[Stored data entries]
-- ==== Sys2Proof/Laws/State.lean ====
section
/-! SUPPORT. What each named update of the state does to each field, so that no proof unfolds a record
update. -/

namespace Sys2Proof.Machine

variable (s : State)

/-! ### setValue -/

@[simp] theorem State.setValue_regs (r : RegName) (v : Int) : (s.setValue r v).regs = s.regs.put r (BitVec.ofNat 8 (BitOps.toUnsigned8 v)) := rfl
@[simp] theorem State.setValue_cycle (r : RegName) (v : Int) : (s.setValue r v).cycle = s.cycle := rfl
@[simp] theorem State.setValue_scanline (r : RegName) (v : Int) : (s.setValue r v).scanline = s.scanline := rfl
@[simp] theorem State.setValue_frame (r : RegName) (v : Int) : (s.setValue r v).frame = s.frame := rfl
@[simp] theorem State.setValue_latch (r : RegName) (v : Int) : (s.setValue r v).latch = s.latch := rfl
@[simp] theorem State.setValue_scrollX (r : RegName) (v : Int) : (s.setValue r v).scrollX = s.scrollX := rfl
@[simp] theorem State.setValue_scrollY (r : RegName) (v : Int) : (s.setValue r v).scrollY = s.scrollY := rfl
@[simp] theorem State.setValue_readBuffer (r : RegName) (v : Int) : (s.setValue r v).readBuffer = s.readBuffer := rfl
@[simp] theorem State.setValue_oam (r : RegName) (v : Int) : (s.setValue r v).oam = s.oam := rfl
@[simp] theorem State.setValue_frameBuffer (r : RegName) (v : Int) : (s.setValue r v).frameBuffer = s.frameBuffer := rfl
@[simp] theorem State.setValue_isActive (r : RegName) (v : Int) : (s.setValue r v).isActive = s.isActive := rfl
@[simp] theorem State.setValue_startPending (r : RegName) (v : Int) : (s.setValue r v).startPending = s.startPending := rfl
@[simp] theorem State.setValue_dividerPeriod (r : RegName) (v : Int) : (s.setValue r v).dividerPeriod = s.dividerPeriod := rfl
@[simp] theorem State.setValue_dividerCount (r : RegName) (v : Int) : (s.setValue r v).dividerCount = s.dividerCount := rfl
@[simp] theorem State.setValue_cursorByte (r : RegName) (v : Int) : (s.setValue r v).cursorByte = s.cursorByte := rfl
@[simp] theorem State.setValue_cursorBit (r : RegName) (v : Int) : (s.setValue r v).cursorBit = s.cursorBit := rfl
@[simp] theorem State.setValue_sampleAddress (r : RegName) (v : Int) : (s.setValue r v).sampleAddress = s.sampleAddress := rfl
@[simp] theorem State.setValue_sampleLength (r : RegName) (v : Int) : (s.setValue r v).sampleLength = s.sampleLength := rfl
@[simp] theorem State.setValue_buffer (r : RegName) (v : Int) : (s.setValue r v).buffer = s.buffer := rfl
@[simp] theorem State.setValue_output (r : RegName) (v : Int) : (s.setValue r v).output = s.output := rfl
@[simp] theorem State.setValue_history (r : RegName) (v : Int) : (s.setValue r v).history = s.history := rfl
@[simp] theorem State.setValue_fault (r : RegName) (v : Int) : (s.setValue r v).fault = s.fault := rfl
@[simp] theorem State.setValue_result (r : RegName) (v : Int) : (s.setValue r v).result = s.result := rfl
@[simp] theorem State.setValue_commands (r : RegName) (v : Int) : (s.setValue r v).commands = s.commands := rfl
@[simp] theorem State.setValue_answers (r : RegName) (v : Int) : (s.setValue r v).answers = s.answers := rfl
@[simp] theorem State.setValue_draws (r : RegName) (v : Int) : (s.setValue r v).draws = s.draws := rfl
@[simp] theorem State.setValue_params (r : RegName) (v : Int) : (s.setValue r v).params = s.params := rfl

/-! ### respond -/

@[simp] theorem State.respond_regs (r : Result) : (s.respond r).regs = s.regs := rfl
@[simp] theorem State.respond_cycle (r : Result) : (s.respond r).cycle = s.cycle := rfl
@[simp] theorem State.respond_scanline (r : Result) : (s.respond r).scanline = s.scanline := rfl
@[simp] theorem State.respond_frame (r : Result) : (s.respond r).frame = s.frame := rfl
@[simp] theorem State.respond_latch (r : Result) : (s.respond r).latch = s.latch := rfl
@[simp] theorem State.respond_scrollX (r : Result) : (s.respond r).scrollX = s.scrollX := rfl
@[simp] theorem State.respond_scrollY (r : Result) : (s.respond r).scrollY = s.scrollY := rfl
@[simp] theorem State.respond_readBuffer (r : Result) : (s.respond r).readBuffer = s.readBuffer := rfl
@[simp] theorem State.respond_oam (r : Result) : (s.respond r).oam = s.oam := rfl
@[simp] theorem State.respond_frameBuffer (r : Result) : (s.respond r).frameBuffer = s.frameBuffer := rfl
@[simp] theorem State.respond_isActive (r : Result) : (s.respond r).isActive = s.isActive := rfl
@[simp] theorem State.respond_startPending (r : Result) : (s.respond r).startPending = s.startPending := rfl
@[simp] theorem State.respond_dividerPeriod (r : Result) : (s.respond r).dividerPeriod = s.dividerPeriod := rfl
@[simp] theorem State.respond_dividerCount (r : Result) : (s.respond r).dividerCount = s.dividerCount := rfl
@[simp] theorem State.respond_cursorByte (r : Result) : (s.respond r).cursorByte = s.cursorByte := rfl
@[simp] theorem State.respond_cursorBit (r : Result) : (s.respond r).cursorBit = s.cursorBit := rfl
@[simp] theorem State.respond_sampleAddress (r : Result) : (s.respond r).sampleAddress = s.sampleAddress := rfl
@[simp] theorem State.respond_sampleLength (r : Result) : (s.respond r).sampleLength = s.sampleLength := rfl
@[simp] theorem State.respond_buffer (r : Result) : (s.respond r).buffer = s.buffer := rfl
@[simp] theorem State.respond_output (r : Result) : (s.respond r).output = s.output := rfl
@[simp] theorem State.respond_history (r : Result) : (s.respond r).history = s.history := rfl
@[simp] theorem State.respond_fault (r : Result) : (s.respond r).fault = s.fault := rfl
@[simp] theorem State.respond_result (r : Result) : (s.respond r).result = r := rfl
@[simp] theorem State.respond_commands (r : Result) : (s.respond r).commands = s.commands := rfl
@[simp] theorem State.respond_answers (r : Result) : (s.respond r).answers = s.answers := rfl
@[simp] theorem State.respond_draws (r : Result) : (s.respond r).draws = s.draws := rfl
@[simp] theorem State.respond_params (r : Result) : (s.respond r).params = s.params := rfl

→ Task directions:
Retype every line above with nothing changed.

→ Final answer:
-- ==== Sys2Proof/Laws/State.lean ====
section
/-! SUPPORT. What each named update of the state does to each field, so that no proof unfolds a record
update. -/

namespace Sys2Proof.Machine

variable (s : State)

/-! ### setValue -/

@[simp] theorem State.setValue_regs (r : RegName) (v : Int) : (s.setValue r v).regs = s.regs.put r (BitVec.ofNat 8 (BitOps.toUnsigned8 v)) := rfl
@[simp] theorem State.setValue_cycle (r : RegName) (v : Int) : (s.setValue r v).cycle = s.cycle := rfl
@[simp] theorem State.setValue_scanline (r : RegName) (v : Int) : (s.setValue r v).scanline = s.scanline := rfl
@[simp] theorem State.setValue_frame (r : RegName) (v : Int) : (s.setValue r v).frame = s.frame := rfl
@[simp] theorem State.setValue_latch (r : RegName) (v : Int) : (s.setValue r v).latch = s.latch := rfl
@[simp] theorem State.setValue_scrollX (r : RegName) (v : Int) : (s.setValue r v).scrollX = s.scrollX := rfl
@[simp] theorem State.setValue_scrollY (r : RegName) (v : Int) : (s.setValue r v).scrollY = s.scrollY := rfl
@[simp] theorem State.setValue_readBuffer (r : RegName) (v : Int) : (s.setValue r v).readBuffer = s.readBuffer := rfl
@[simp] theorem State.setValue_oam (r : RegName) (v : Int) : (s.setValue r v).oam = s.oam := rfl
@[simp] theorem State.setValue_frameBuffer (r : RegName) (v : Int) : (s.setValue r v).frameBuffer = s.frameBuffer := rfl
@[simp] theorem State.setValue_isActive (r : RegName) (v : Int) : (s.setValue r v).isActive = s.isActive := rfl
@[simp] theorem State.setValue_startPending (r : RegName) (v : Int) : (s.setValue r v).startPending = s.startPending := rfl
@[simp] theorem State.setValue_dividerPeriod (r : RegName) (v : Int) : (s.setValue r v).dividerPeriod = s.dividerPeriod := rfl
@[simp] theorem State.setValue_dividerCount (r : RegName) (v : Int) : (s.setValue r v).dividerCount = s.dividerCount := rfl
@[simp] theorem State.setValue_cursorByte (r : RegName) (v : Int) : (s.setValue r v).cursorByte = s.cursorByte := rfl
@[simp] theorem State.setValue_cursorBit (r : RegName) (v : Int) : (s.setValue r v).cursorBit = s.cursorBit := rfl
@[simp] theorem State.setValue_sampleAddress (r : RegName) (v : Int) : (s.setValue r v).sampleAddress = s.sampleAddress := rfl
@[simp] theorem State.setValue_sampleLength (r : RegName) (v : Int) : (s.setValue r v).sampleLength = s.sampleLength := rfl
@[simp] theorem State.setValue_buffer (r : RegName) (v : Int) : (s.setValue r v).buffer = s.buffer := rfl
@[simp] theorem State.setValue_output (r : RegName) (v : Int) : (s.setValue r v).output = s.output := rfl
@[simp] theorem State.setValue_history (r : RegName) (v : Int) : (s.setValue r v).history = s.history := rfl
@[simp] theorem State.setValue_fault (r : RegName) (v : Int) : (s.setValue r v).fault = s.fault := rfl
@[simp] theorem State.setValue_result (r : RegName) (v : Int) : (s.setValue r v).result = s.result := rfl
@[simp] theorem State.setValue_commands (r : RegName) (v : Int) : (s.setValue r v).commands = s.commands := rfl
@[simp] theorem State.setValue_answers (r : RegName) (v : Int) : (s.setValue r v).answers = s.answers := rfl
@[simp] theorem State.setValue_draws (r : RegName) (v : Int) : (s.setValue r v).draws = s.draws := rfl
@[simp] theorem State.setValue_params (r : RegName) (v : Int) : (s.setValue r v).params = s.params := rfl

/-! ### respond -/

@[simp] theorem State.respond_regs (r : Result) : (s.respond r).regs = s.regs := rfl
@[simp] theorem State.respond_cycle (r : Result) : (s.respond r).cycle = s.cycle := rfl
@[simp] theorem State.respond_scanline (r : Result) : (s.respond r).scanline = s.scanline := rfl
@[simp] theorem State.respond_frame (r : Result) : (s.respond r).frame = s.frame := rfl
@[simp] theorem State.respond_latch (r : Result) : (s.respond r).latch = s.latch := rfl
@[simp] theorem State.respond_scrollX (r : Result) : (s.respond r).scrollX = s.scrollX := rfl
@[simp] theorem State.respond_scrollY (r : Result) : (s.respond r).scrollY = s.scrollY := rfl
@[simp] theorem State.respond_readBuffer (r : Result) : (s.respond r).readBuffer = s.readBuffer := rfl
@[simp] theorem State.respond_oam (r : Result) : (s.respond r).oam = s.oam := rfl
@[simp] theorem State.respond_frameBuffer (r : Result) : (s.respond r).frameBuffer = s.frameBuffer := rfl
@[simp] theorem State.respond_isActive (r : Result) : (s.respond r).isActive = s.isActive := rfl
@[simp] theorem State.respond_startPending (r : Result) : (s.respond r).startPending = s.startPending := rfl
@[simp] theorem State.respond_dividerPeriod (r : Result) : (s.respond r).dividerPeriod = s.dividerPeriod := rfl
@[simp] theorem State.respond_dividerCount (r : Result) : (s.respond r).dividerCount = s.dividerCount := rfl
@[simp] theorem State.respond_cursorByte (r : Result) : (s.respond r).cursorByte = s.cursorByte := rfl
@[simp] theorem State.respond_cursorBit (r : Result) : (s.respond r).cursorBit = s.cursorBit := rfl
@[simp] theorem State.respond_sampleAddress (r : Result) : (s.respond r).sampleAddress = s.sampleAddress := rfl
@[simp] theorem State.respond_sampleLength (r : Result) : (s.respond r).sampleLength = s.sampleLength := rfl
@[simp] theorem State.respond_buffer (r : Result) : (s.respond r).buffer = s.buffer := rfl
@[simp] theorem State.respond_output (r : Result) : (s.respond r).output = s.output := rfl
@[simp] theorem State.respond_history (r : Result) : (s.respond r).history = s.history := rfl
@[simp] theorem State.respond_fault (r : Result) : (s.respond r).fault = s.fault := rfl
@[simp] theorem State.respond_result (r : Result) : (s.respond r).result = r := rfl
@[simp] theorem State.respond_commands (r : Result) : (s.respond r).commands = s.commands := rfl
@[simp] theorem State.respond_answers (r : Result) : (s.respond r).answers = s.answers := rfl
@[simp] theorem State.respond_draws (r : Result) : (s.respond r).draws = s.draws := rfl
@[simp] theorem State.respond_params (r : Result) : (s.respond r).params = s.params := rfl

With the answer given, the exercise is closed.